Other activations included reminders for people who started a booking but did not complete it, and cross-property recommendations, such as introducing convention guests to resort destinations. “It’s with these more customer-centric things that we said, ‘Okay, here are the quick wins,’” Darryl noted.
Omni’s omni-channel strategy focuses on restraint as much as reach. “A lot of it is very subtle,” Darryl said. Loyalty members might see a slightly different email header or a reminder of their current Omni Credits balance, small touches that reduce friction.
Another example is timely account summaries. “We’re pushing that out days after the accounts close every month,” he explained, rather than weeks later, keeping loyalty top of mind.
Some of the most creative ideas are also the simplest. Darryl highlighted a favorite automation tied to weather. “When it rains in L.A., we say, ‘Why don’t you go visit our Palm Springs Resort,’” he said. While the audience is small, engagement is consistently strong. “It plants that seed that we’re always trying to find ways to make the experience a little better for a guest,” Darryl added.
Looking two to three years out, Darryl sees major opportunity in moving beyond campaign-level optimization. “At Amazon, you could be eligible for hundreds of campaigns at once, but you only get one per day,” he said, describing a system that optimized at the individual level rather than the campaign level. “You’re completely re-imagining the way you think about campaign structure and cadence,” Darryl said.
Another major area of focus for Darryl over the next few years is analytics, particularly as Omni moves closer to individualized orchestration. He explained that deeper personalization depends on stronger analytical foundations. “That does get us closer to the super personalized world where you’re only getting the most relevant email, or in some cases no email, that applies to you in that moment,” Darryl added.
But today, bandwidth remains a constraint.
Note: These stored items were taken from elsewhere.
/-- R357: pcm16 clips above 32767 and below −32768 and else rounds to the nearest integer, halves away from zero. That
r is rational is log entry 22. -/
def Obligations.PcmSampleRounding : Prop :=
  ∀ r : ℚ, let x : ℝ := (r : ℝ)
    (32767 < x → pcm16 r = (32767#16, true)) ∧
    (x < -32768 → pcm16 r = (BitVec.ofInt 16 (-32768), true)) ∧
    (-32768 ≤ x → x ≤ 32767 → (pcm16 r).2 = false ∧
      ((pcm16 r).1.toInt : ℝ) = (SignType.sign x : ℝ) * ⌊|x| + 1 / 2⌋)

/-- R351: SYNTH and SYNTHG with CH = 1 while CFG.STEREO = 0 end with BADPARAM (4) and no other change; in every other
case they raise no error: a next state has DONE set and ERR and ERRCODE as before. -/
def Obligations.SynthRefusesOnlyMonoChannelOne : Prop :=
  ∀ (s : State) (ch : BitVec 1) (k : BitVec 5),
    (ch = 1#1 ∧ s.snap.cfg.stereo = false →
      exec (.synth ch k) s = .next { s with latch := none, status := errorStatus s.status 4#4 } ∧
      exec (.synthg ch) s = .next { s with latch := none, status := errorStatus s.status 4#4 }) ∧
    (¬(ch = 1#1 ∧ s.snap.cfg.stereo = false) →
      ∀ t, exec (.synth ch k) s = .next t ∨ exec (.synthg ch) s = .next t →
        t.status.done = true ∧ t.status.err = s.status.err ∧ t.status.errcode = s.status.errcode)

/-- R360: SYNTHG on an accepted channel whose SBS holds values completes and is equal in effect to SYNTH ch, 0 … SYNTH
ch, 17 in that order with the same snapshot: there is a chain of states, each the SYNTH's result with the latch and
DONE put back as before it, from the first to the last. -/
def Obligations.SynthgIsEighteenSteps : Prop :=
  ∀ (s : State) (ch : BitVec 1), s.inv = true → SynthAccepts s.snap ch → Store.written (s.chan ch).sbs 576 →
    ∃ chain : Nat → State, chain 0 = s ∧
      (∀ k, k < 18 → ∃ t, exec (.synth ch (BitVec.ofNat 5 k)) (chain k) = .next t ∧
        chain (k + 1) = { t with latch := s.latch, status := { t.status with done := s.status.done } }) ∧
      exec (.synthg ch) s =
        .next { chain 18 with latch := none, status := { (chain 18).status with done := true } } ∧
      OnlyChannel s (chain 18) ch ∧ CompletesWithin s { chain 18 with
        latch := none, status := { (chain 18).status with done := true } } ∧
      (chain 18).chan ch = { s.chan ch with vr := ((chain 18).chan ch).vr, bo := (s.chan ch).bo - 18#4 }

/-- R13, R350, R356: every output that REF32's synth gives is the real reference value of R350 rounded once to
binary32, whatever the window D, of the form that the model takes R352 to give it (PRESUMED, log entry 11); and on
finite inputs it gives every output, but for a form that no precision of the model's list decides (DESIGN CHOICE, log
entry 12). The sign of a value that rounds to a zero is as log entry 13 reads R13. -/
def Obligations.SynthValuesAreRoundedOnce : Prop :=
  ∀ sb vo : List Word, sb.length = 32 → vo.length = 960 →
    (∀ i w, i < 64 → (ref32Synth sb vo).1 i = some w → RoundsTo (matrixReal sb i) w) ∧
    (∀ j w, j < 32 → (ref32Synth sb vo).2 j = some w → RoundsTo (sampleReal sb vo j) w) ∧
    ((∀ v ∈ sb ++ vo, isFinite v = true) →
      (∀ i, i < 64 → (∃ w, (ref32Synth sb vo).1 i = some w) ∨ Undecided .pi64 (matrixTerms sb i)) ∧
      (∀ j, j < 32 → (∃ w, (ref32Synth sb vo).2 j = some w) ∨ Undecided .pi64 (windowTerms sb vo j)))

/-- R362, in REF32 (which a machine may take as its NUM_IMPL, log entry 6): silence. With VR[ch] and the time slot's
SBS row all zeros, +0.0 or −0.0, SYNTH completes with 32 zero words, clips nothing and leaves VR[ch] all zeros,
clipped or not, whatever the window D: its new entries are +0.0, and the others the cells as they were. -/
def Obligations.SilenceStaysSilent : Prop :=
  ∀ (s : State ref32) (ch : BitVec 1) (k : BitVec 5), s.inv = true → k.toNat ≤ 17 → SynthAccepts s.snap ch →
    (∀ a, a < 32 → ∃ v : Word, Store.get unspecified (s.chan ch).sbs (32 * k.toNat + a) = some v ∧
      isFinite v = true ∧ fix v = 0) →
    (∀ a, a < 1024 → ∃ v : Word, Store.get ref32.zeroed (s.chan ch).vr a = some v ∧ isFinite v = true ∧ fix v = 0) →
    ∃ t, execSynth ch k s = .next t ∧
      (∀ j, j < 32 → Store.get unspecified t.pcm (pcmCell s.snap ch (32 * k.toNat + j)) = some 0#32) ∧
      t.clipcnt = s.clipcnt ∧ t.status.warns = s.status.warns ∧
      ∀ a, a < 1024 → Store.get ref32.zeroed (t.chan ch).vr a = some 0#32 ∨
        Store.get ref32.zeroed (t.chan ch).vr a = Store.get ref32.zeroed (s.chan ch).vr a

/-! ### Numbers (00_scope.md) -/

/-- R12, R13, R14: how the model reads and rounds a binary32 word. Of a word with sign bit 31, exponent e in bits
30:23 and fraction f in bits 22:0, it is finite exactly if e is not 255, and then its value is ± f·2^−149 for e = 0
and else ± (2^23 + f)·2^(e − 150), minus for sign bit 1; every finite word but −0.0 is what its value rounds to. In
REF32 `enc` and `dec` are the identity and `val` is that value on finite words and none else (that it is rational is
log entry 22). Rounding an exact multiple of a power of two gives the nearest binary32, ties to even, infinity outside
the finite range, and +0.0 for an exact 0. The sign of a value that rounds to a zero is as log entry 13 reads R13. -/
def Obligations.ExactValuesRoundToNearest : Prop :=
  (∀ (sign : BitVec 1) (e : BitVec 8) (f : BitVec 23), let w : Word := sign ++ e ++ f
    (isFinite w = true ↔ e ≠ 255#8) ∧ (isNeg w = true ↔ sign = 1#1) ∧
    (e ≠ 255#8 → val32 w = (if sign = 1#1 then -1 else 1) *
      (if e = 0#8 then (f.toNat : ℝ) * (2 : ℝ) ^ (-149 : ℤ)
        else ((2 : ℝ) ^ 23 + (f.toNat : ℝ)) * (2 : ℝ) ^ ((e.toNat : ℤ) - 150)))) ∧
  (∀ w : Word, isFinite w = true → w ≠ 0x80000000#32 → RoundsTo (val32 w) w) ∧
  (∀ w : Word, ref32.ops.enc w = w ∧ ref32.ops.dec w = w ∧
    (isFinite w = true → ∃ q, ref32.ops.val w = some q ∧ (q : ℝ) = val32 w) ∧
    (isFinite w = false → ref32.ops.val w = none)) ∧
  ∀ (k : ℕ) (v : ℤ), 1 ≤ k → RoundsTo ((v : ℝ) / 2 ^ (149 + k)) (roundFix k v)

/-- R13, U1: an input that is a NaN or an infinity leaves open every output of REF32 whose formula reads it: both of a
butterfly; both halves of a long block; of a short block, the samples of the input's window; Y[t], by the old overlap
O[t]; every Vn[i] and y[j], by a subband sample; and y[j], by its fifteen old line entries. That a coefficient of 0 does
not take an input out of a formula is the model's reading (DEDUCED, log entry 14). -/
def Obligations.NonFiniteInputsLeaveOutputsOpen : Prop :=
  (∀ (u d : Word) (i : Nat), isFinite u = false ∨ isFinite d = false → ref32Aa u d i = (none, none)) ∧
  (∀ (x o : List Word) (wt : BitVec 2) (sb k t : Nat), wt ≠ 2#2 → k < 18 → t < 18 →
    isFinite (x.getD k 0#32) = false →
    (ref32Imdct x o wt sb).1 t = none ∧ (ref32Imdct x o wt sb).2 t = none) ∧
  (∀ (x o : List Word) (sb w k t : Nat), w < 3 → k < 6 → t < 18 → isFinite (x.getD (3 * k + w) 0#32) = false →
    (6 + 6 * w ≤ t ∧ t < 18 + 6 * w → (ref32Imdct x o 2#2 sb).1 t = none) ∧
    (6 + 6 * w ≤ 18 + t ∧ 18 + t < 18 + 6 * w → (ref32Imdct x o 2#2 sb).2 t = none)) ∧
  (∀ (x o : List Word) (wt : BitVec 2) (sb t : Nat), t < 18 → isFinite (o.getD t 0#32) = false →
    (ref32Imdct x o wt sb).1 t = none) ∧
  (∀ (sb vo : List Word) (k i j : Nat), k < 32 → i < 64 → j < 32 → isFinite (sb.getD k 0#32) = false →
    (ref32Synth sb vo).1 i = none ∧ (ref32Synth sb vo).2 j = none) ∧
  (∀ (sb vo : List Word) (i j : Nat), i < 8 → j < 32 →
    (1 ≤ i ∧ isFinite (vo.getD (128 * i + j - 64) 0#32) = false) ∨ isFinite (vo.getD (128 * i + 32 + j) 0#32) = false →
    (ref32Synth sb vo).2 j = none)
end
For Darryl, the challenge is twofold. First, how does he carve out time for his team to think more strategically instead of constantly executing campaigns? And second, how can AI help accelerate that shift? “So how do I get my team to build in more time for themselves to focus on analytics and strategic thinking? And or how do I get something like an AI analytics agent to do some of that for us?” he asked.
He envisioned a future where AI could process massive amounts of behavioral and transactional data and return structured, actionable recommendations. “Okay, I’ve combed through three terabytes of data. Here are 10 campaign ideas that you can action on,” Darryl said, describing the kind of output he would like to see.
Ultimately, Darryl sees Omni moving toward a next-best-experience model that blends data, automation, and human service. “If you’re really competing in this kind of upscale luxury space, you’re always anticipating the guest’s needs,” he said.
That could mean suggesting spa appointments before arrival, booking tee times automatically, or removing the administrative burden that often eats into a guest’s stay. “So that when they get there, they’re not spending an hour in their room planning,” Darryl said. “They can really get to the point of what they’re doing, which is having a relaxing vacation.”